Gluttony is closely associated with fornication, which is what gluttony leads to, in addition to the heightening of lust and impure dreams.
The more you fast, the more natural it becomes for you, because your stomach shrinks, like unused leather bottles. Feeding hunger only begets more hunger, and it strengthens the tongue and its sins. Hunger must be cut off by hunger.
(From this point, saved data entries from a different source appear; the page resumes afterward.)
-- ==== Sys2Proof/Machine/Host.lean ====
section
/-! DEFINITION. The host commands but those of updates and counters (R64, R98, R99, R104, R123-R133, R299-R304, R341, R372,
R373, R392, R403-R413, R433, R437, R526). -/

namespace Sys2Proof.Machine

open Sys2Proof

/-- PLEN is a given length. -/
def plenIs (hd : Hdr) (n : Nat) (_ : State) : Bool := hd.plen == n

/-! ## Identity and status (0x01xx) -/

/-- NOP: skipped unchecked in its turn, without a reply (R392, R402, R414). -/
def nopCmd (hd : Hdr) (s : State) : State :=
  if nextInRing s hd then fetchCmd s hd else waitInRing s { hd := hd, opcode := 0, cmd := some (.nop hd) }

/-- NOP (R392). -/
def execNop (hd : Hdr) (s : State) : Host.Outcome State Fault Refusal := .next (whenOn s (nopCmd hd))

/-- The order code in ASCII (R1). -/
def orderCode : List Byte := [0x4E, 0x58, 0x32, 0x34, 0x30, 0x33, 0x2D, 0x42, 0x31, 0x2D, 0x41]

/-- The reply of IDENTITY (R408). -/
def identityBytes (s : State) (h : HubId) : List Byte :=
  sliceBytes (sliceBytes orderCode 0 16 ++ leBytes 2 0xB1 ++ leBytes 4 (hub s h).fwVersion.toNat ++
    leBytes 4 Config.execVersion.toNat ++
    leBytes 2 (((seated s).head?).elim Config.safetyMajor.toNat fun l => runMajor (lane s l).nv) ++
    leBytes 1 (isSealed s).toNat ++ leBytes 1 (opCode s.mod.op) ++ leBytes 8 s.grp.cfg.imageId.toNat ++
    leBytes 8 s.grp.round.toNat ++ leBytes 4 s.grp.startCount) 0 64

/-- IDENTITY (R408). -/
def identityCmd (hd : Hdr) : State → State :=
  hostCmd (.identity hd) { opcode := 0x0101, maxRep := 64, allowed := inAll } hd (plenIs hd 0) anySeal fun s =>
    answer s hd 0x0101 stOk (identityBytes s hd.hub)

/-- IDENTITY (R408). -/
def execIdentity (hd : Hdr) (s : State) : Host.Outcome State Fault Refusal := .next (whenOn s (identityCmd hd))

/-- The four LANE_STATUS words a hub holds, L0 first (R64). -/
def laneWords (M : Mirror) : List Byte :=
  leBytes 8 M.lanes.l0.toNat ++ leBytes 8 M.lanes.l1.toNat ++ leBytes 8 M.lanes.l2.toNat ++ leBytes 8 M.lanes.l3.toNat

/-- LANE_STATUS (R64). -/
def laneStatusCmd (hd : Hdr) : State → State :=
  hostCmd (.laneStatus hd) { opcode := 0x0102, maxRep := 32, allowed := inAll } hd (plenIs hd 0) anySeal fun s =>
    answer s hd 0x0102 stOk (laneWords (hub s hd.hub).mirror)

/-- LANE_STATUS (R64). -/
def execLaneStatus (hd : Hdr) (s : State) : Host.Outcome State Fault Refusal := .next (whenOn s (laneStatusCmd hd))

/-- GROUP_STATUS (R104). -/
def groupStatusCmd (hd : Hdr) : State → State :=
  hostCmd (.groupStatus hd) { opcode := 0x0103, maxRep := 8, allowed := inAll } hd (plenIs hd 0) anySeal fun s =>
    answer s hd 0x0103 stOk (leBytes 8 (hub s hd.hub).mirror.group.toNat)

/-- GROUP_STATUS (R104). -/
def execGroupStatus (hd : Hdr) (s : State) : Host.Outcome State Fault Refusal := .next (whenOn s (groupStatusCmd hd))

/-- The reply of TILE_STATUS: the tile word and 16 channel words (R341). -/
def tileBytes (M : Mirror) : TileId → List Byte
  | .t0 => leBytes 8 M.tiles.a.toNat ++ M.chans.a.flatMap fun w => leBytes 2 w.toNat
  | .t1 => leBytes 8 M.tiles.b.toNat ++ M.chans.b.flatMap fun w => leBytes 2 w.toNat

/-- TILE_STATUS (R341). -/
def tileStatusCmd (hd : Hdr) (t : Nat) : State → State :=
  hostCmd (.tileStatus hd t) { opcode := 0x0104, maxRep := 40, allowed := inAll } hd (plenIs hd 1) anySeal fun s =>
    match tileOf? t with
    | some x => answer s hd 0x0104 stOk (tileBytes (hub s hd.hub).mirror x)
    | none => answer s hd 0x0104 stBadValue []

/-- TILE_STATUS (R341). -/
def execTileStatus (hd : Hdr) (tile : Nat) (s : State) : Host.Outcome State Fault Refusal :=
  .next (whenOn s (tileStatusCmd hd tile))

/-- The CONTEXT_STATUS word a hub holds (R131): before any report its Reset value; of a context the lanes do not report, ABSENT
with its number (R129). -/
def ctxWordHeld (M : Mirror) (n : Nat) : DWord :=
  tblGetD M.ctxs n (if M.sq = 0 then 0 else BitVec.ofNat 64 (n % 256))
Gluttony also leads to revelry and jesting.
It is important not to rush toward hard fasts like bread and water, which you will not succeed at, but instead take food for health.
Long bit here on how it requires temperance plus humility to conquer unchaste passions, especially “unnatural” things done while alone, of which it is not good even to speak.
Rejecting all pleasure in beauty, even of immaterial things, makes us close to being like angels.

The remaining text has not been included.